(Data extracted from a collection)
@[simp] theorem State.mapPre_phase : (s.mapPre f).phase = s.phase := rfl
@[simp] theorem State.mapPre_err : (s.mapPre f).err = s.err := rfl
@[simp] theorem State.mapPre_cmd : (s.mapPre f).cmd = s.cmd := rfl
@[simp] theorem State.mapPre_ret : (s.mapPre f).ret = s.ret := rfl
@[simp] theorem State.mapPre_src : (s.mapPre f).src = s.src := rfl
@[simp] theorem State.mapPre_srcPos : (s.mapPre f).srcPos = s.srcPos := rfl
@[simp] theorem State.mapPre_out : (s.mapPre f).out = s.out := rfl
@[simp] theorem State.mapPre_script : (s.mapPre f).script = s.script := rfl
@[simp] theorem State.mapPre_result : (s.mapPre f).result = s.result := rfl
@[simp] theorem State.mapPre_free : (s.mapPre f).free = s.free := rfl
@[simp] theorem State.mapPre_bits : (s.mapPre f).dec.bits = s.dec.bits := rfl
@[simp] theorem State.mapPre_hdr : (s.mapPre f).dec.hdr = s.dec.hdr := rfl
@[simp] theorem State.mapPre_counts : (s.mapPre f).dec.counts = s.dec.counts := rfl
@[simp] theorem State.mapPre_frame : (s.mapPre f).dec.frame = s.dec.frame := rfl
@[simp] theorem State.mapPre_tabs : (s.mapPre f).dec.tabs = s.dec.tabs := rfl
@[simp] theorem State.mapPre_pre : (s.mapPre f).dec.pre = f s.dec.pre := rfl
@[simp] theorem State.mapPre_work : (s.mapPre f).dec.work = s.dec.work := rfl

end

-- mapWork

section

variable (f : Work → Work) (s : State)

@[simp] theorem State.mapWork_phase : (s.mapWork f).phase = s.phase := rfl
@[simp] theorem State.mapWork_err : (s.mapWork f).err = s.err := rfl
@[simp] theorem State.mapWork_cmd : (s.mapWork f).cmd = s.cmd := rfl
@[simp] theorem State.mapWork_ret : (s.mapWork f).ret = s.ret := rfl
@[simp] theorem State.mapWork_src : (s.mapWork f).src = s.src := rfl
@[simp] theorem State.mapWork_srcPos : (s.mapWork f).srcPos = s.srcPos := rfl
@[simp] theorem State.mapWork_out : (s.mapWork f).out = s.out := rfl
@[simp] theorem State.mapWork_script : (s.mapWork f).script = s.script := rfl
@[simp] theorem State.mapWork_result : (s.mapWork f).result = s.result := rfl
@[simp] theorem State.mapWork_free : (s.mapWork f).free = s.free := rfl
@[simp] theorem State.mapWork_bits : (s.mapWork f).dec.bits = s.dec.bits := rfl
@[simp] theorem State.mapWork_hdr : (s.mapWork f).dec.hdr = s.dec.hdr := rfl
@[simp] theorem State.mapWork_counts : (s.mapWork f).dec.counts = s.dec.counts := rfl
@[simp] theorem State.mapWork_frame : (s.mapWork f).dec.frame = s.dec.frame := rfl
@[simp] theorem State.mapWork_tabs : (s.mapWork f).dec.tabs = s.dec.tabs := rfl
@[simp] theorem State.mapWork_pre : (s.mapWork f).dec.pre = s.dec.pre := rfl
@[simp] theorem State.mapWork_work : (s.mapWork f).dec.work = f s.dec.work := rfl

end

-- setPhase

section

variable (p : Phase) (s : State)

@[simp] theorem State.setPhase_phase : (s.setPhase p).phase = p := rfl
@[simp] theorem State.setPhase_err : (s.setPhase p).err = s.err := rfl
@[simp] theorem State.setPhase_cmd : (s.setPhase p).cmd = s.cmd := rfl
@[simp] theorem State.setPhase_ret : (s.setPhase p).ret = s.ret := rfl
@[simp] theorem State.setPhase_src : (s.setPhase p).src = s.src := rfl
@[simp] theorem State.setPhase_srcPos : (s.setPhase p).srcPos = s.srcPos := rfl
@[simp] theorem State.setPhase_out : (s.setPhase p).out = s.out := rfl
@[simp] theorem State.setPhase_script : (s.setPhase p).script = s.script := rfl
@[simp] theorem State.setPhase_result : (s.setPhase p).result = s.result := rfl
@[simp] theorem State.setPhase_free : (s.setPhase p).free = s.free := rfl
@[simp] theorem State.setPhase_dec : (s.setPhase p).dec = s.dec := rfl

end

-- setOut

section

variable (v : List Sample) (s : State)

@[simp] theorem State.setOut_phase : (s.setOut v).phase = s.phase := rfl
@[simp] theorem State.setOut_err : (s.setOut v).err = s.err := rfl
@[simp] theorem State.setOut_cmd : (s.setOut v).cmd = s.cmd := rfl
@[simp] theorem State.setOut_ret : (s.setOut v).ret = s.ret := rfl
@[simp] theorem State.setOut_src : (s.setOut v).src = s.src := rfl
@[simp] theorem State.setOut_srcPos : (s.setOut v).srcPos = s.srcPos := rfl
@[simp] theorem State.setOut_out : (s.setOut v).out = v := rfl
@[simp] theorem State.setOut_script : (s.setOut v).script = s.script := rfl
@[simp] theorem State.setOut_result : (s.setOut v).result = s.result := rfl
@[simp] theorem State.setOut_free : (s.setOut v).free = s.free := rfl
@[simp] theorem State.setOut_dec : (s.setOut v).dec = s.dec := rfl

end

-- setResult

section

variable (r : Result) (s : State)

@[simp] theorem State.setResult_phase : (s.setResult r).phase = s.phase := rfl
@[simp] theorem State.setResult_err : (s.setResult r).err = s.err := rfl
@[simp] theorem State.setResult_cmd : (s.setResult r).cmd = s.cmd := rfl
@[simp] theorem State.setResult_ret : (s.setResult r).ret = s.ret := rfl
@[simp] theorem State.setResult_src : (s.setResult r).src = s.src := rfl
@[simp] theorem State.setResult_srcPos : (s.setResult r).srcPos = s.srcPos := rfl
@[simp] theorem State.setResult_out : (s.setResult r).out = s.out := rfl
@[simp] theorem State.setResult_script : (s.setResult r).script = s.script := rfl
@[simp] theorem State.setResult_result : (s.setResult r).result = r := rfl
@[simp] theorem State.setResult_free : (s.setResult r).free = s.free := rfl
@[simp] theorem State.setResult_dec : (s.setResult r).dec = s.dec := rfl

end

-- dropBytes

section

variable (n : Nat) (s : State)

@[simp] theorem State.dropBytes_phase : (s.dropBytes n).phase = s.phase := rfl
@[simp] theorem State.dropBytes_err : (s.dropBytes n).err = s.err := rfl
@[simp] theorem State.dropBytes_cmd : (s.dropBytes n).cmd = s.cmd := rfl
@[simp] theorem State.dropBytes_ret : (s.dropBytes n).ret = s.ret := rfl
@[simp] theorem State.dropBytes_src : (s.dropBytes n).src = { s.src with bytes := s.src.bytes.drop n } := rfl
@[simp] theorem State.dropBytes_srcPos : (s.dropBytes n).srcPos = s.srcPos + n := rfl
@[simp] theorem State.dropBytes_out : (s.dropBytes n).out = s.out := rfl
@[simp] theorem State.dropBytes_script : (s.dropBytes n).script = s.script := rfl
@[simp] theorem State.dropBytes_result : (s.dropBytes n).result = s.result := rfl
@[simp] theorem State.dropBytes_free : (s.dropBytes n).free = s.free := rfl
@[simp] theorem State.dropBytes_dec : (s.dropBytes n).dec = s.dec := rfl

end

-- complete

section

variable  (s : State)

@[simp] theorem State.complete_phase : (s.complete).phase = s.phase := rfl
@[simp] theorem State.complete_err : (s.complete).err = s.err := rfl
@[simp] theorem State.complete_cmd : (s.complete).cmd = s.cmd := rfl
@[simp] theorem State.complete_ret : (s.complete).ret = retDone s.err := rfl
@[simp] theorem State.complete_src : (s.complete).src = s.src := rfl
@[simp] theorem State.complete_srcPos : (s.complete).srcPos = s.srcPos := rfl
@[simp] theorem State.complete_out : (s.complete).out = s.out := rfl
@[simp] theorem State.complete_script : (s.complete).script = s.script := rfl
@[simp] theorem State.complete_result : (s.complete).result = s.result := rfl
@[simp] theorem State.complete_free : (s.complete).free = s.free := rfl
@[simp] theorem State.complete_dec : (s.complete).dec = s.dec := rfl

end

-- refuse

section

variable (r : Reason) (s : State)

@[simp] theorem State.refuse_phase : (s.refuse r).phase = s.phase := rfl
@[simp] theorem State.refuse_err : (s.refuse r).err = s.err := rfl
@[simp] theorem State.refuse_cmd : (s.refuse r).cmd = s.cmd := rfl
@[simp] theorem State.refuse_ret : (s.refuse r).ret = retRefused r s.err := rfl
@[simp] theorem State.refuse_src : (s.refuse r).src = s.src := rfl
@[simp] theorem State.refuse_srcPos : (s.refuse r).srcPos = s.srcPos := rfl
@[simp] theorem State.refuse_out : (s.refuse r).out = s.out := rfl
@[simp] theorem State.refuse_script : (s.refuse r).script = s.script := rfl
@[simp] theorem State.refuse_result : (s.refuse r).result = s.result := rfl
@[simp] theorem State.refuse_free : (s.refuse r).free = s.free := rfl
@[simp] theorem State.refuse_dec : (s.refuse r).dec = s.dec := rfl

end

-- scramble

section

variable  (s : State)

@[simp] theorem State.scramble_phase : (s.scramble).phase = s.phase := rfl
@[simp] theorem State.scramble_err : (s.scramble).err = s.err := rfl
@[simp] theorem State.scramble_cmd : (s.scramble).cmd = Config.freeCmd s.free := rfl
@[simp] theorem State.scramble_ret : (s.scramble).ret = s.ret := rfl
@[simp] theorem State.scramble_src : (s.scramble).src = s.src := rfl
@[simp] theorem State.scramble_srcPos : (s.scramble).srcPos = s.srcPos := rfl
@[simp] theorem State.scramble_out : (s.scramble).out = s.out := rfl
@[simp] theorem State.scramble_script : (s.scramble).script = s.script := rfl
@[simp] theorem State.scramble_result : (s.scramble).result = s.result := rfl
@[simp] theorem State.scramble_free : (s.scramble).free = s.free + 1 := rfl
@[simp] theorem State.scramble_dec : (s.scramble).dec = Config.freeDecoder s.free := rfl

end

-- dropFloorY

section

variable  (s : State)

@[simp] theorem State.dropFloorY_phase : (s.dropFloorY).phase = s.phase := rfl
@[simp] theorem State.dropFloorY_err : (s.dropFloorY).err = s.err := rfl
@[simp] theorem State.dropFloorY_cmd : (s.dropFloorY).cmd = s.cmd := rfl
@[simp] theorem State.dropFloorY_ret : (s.dropFloorY).ret = s.ret := rfl
@[simp] theorem State.dropFloorY_src : (s.dropFloorY).src = s.src := rfl
@[simp] theorem State.dropFloorY_srcPos : (s.dropFloorY).srcPos = s.srcPos := rfl
@[simp] theorem State.dropFloorY_out : (s.dropFloorY).out = s.out := rfl
@[simp] theorem State.dropFloorY_script : (s.dropFloorY).script = s.script := rfl
@[simp] theorem State.dropFloorY_result : (s.dropFloorY).result = s.result := rfl
@[simp] theorem State.dropFloorY_free : (s.dropFloorY).free = s.free + 1 := rfl
@[simp] theorem State.dropFloorY_dec :
    (s.dropFloorY).dec = { s.dec with work := { s.dec.work with floorY := (Config.freeFloorY s.free).map (List.map BitVec.toNat) } } := rfl

end

-- loseSource

section

variable  (s : State)

@[simp] theorem State.loseSource_phase : (s.loseSource).phase = s.phase := rfl
@[simp] theorem State.loseSource_err : (s.loseSource).err = s.err := rfl
@[simp] theorem State.loseSource_cmd : (s.loseSource).cmd = s.cmd := rfl
@[simp] theorem State.loseSource_ret : (s.loseSource).ret = s.ret := rfl
@[simp] theorem State.loseSource_src : (s.loseSource).src = Config.freeSource s.free := rfl
@[simp] theorem State.loseSource_srcPos : (s.loseSource).srcPos = Config.freeSrcPos s.free := rfl
@[simp] theorem State.loseSource_out : (s.loseSource).out = s.out := rfl
@[simp] theorem State.loseSource_script : (s.loseSource).script = s.script := rfl
@[simp] theorem State.loseSource_result : (s.loseSource).result = s.result := rfl
@[simp] theorem State.loseSource_free : (s.loseSource).free = s.free := rfl
@[simp] theorem State.loseSource_dec : (s.loseSource).dec = s.dec := rfl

◆ **YOUR OBJECTIVE**
In the records above, which lines hold the string "List"? Copy each one.

◆ **RESPONSE BOX**
variable (v : List Sample) (s : State)
    (s.dropFloorY).dec = { s.dec with work := { s.dec.work with floorY := (Config.freeFloorY s.free).map (List.map BitVec.toNat) } } := rfl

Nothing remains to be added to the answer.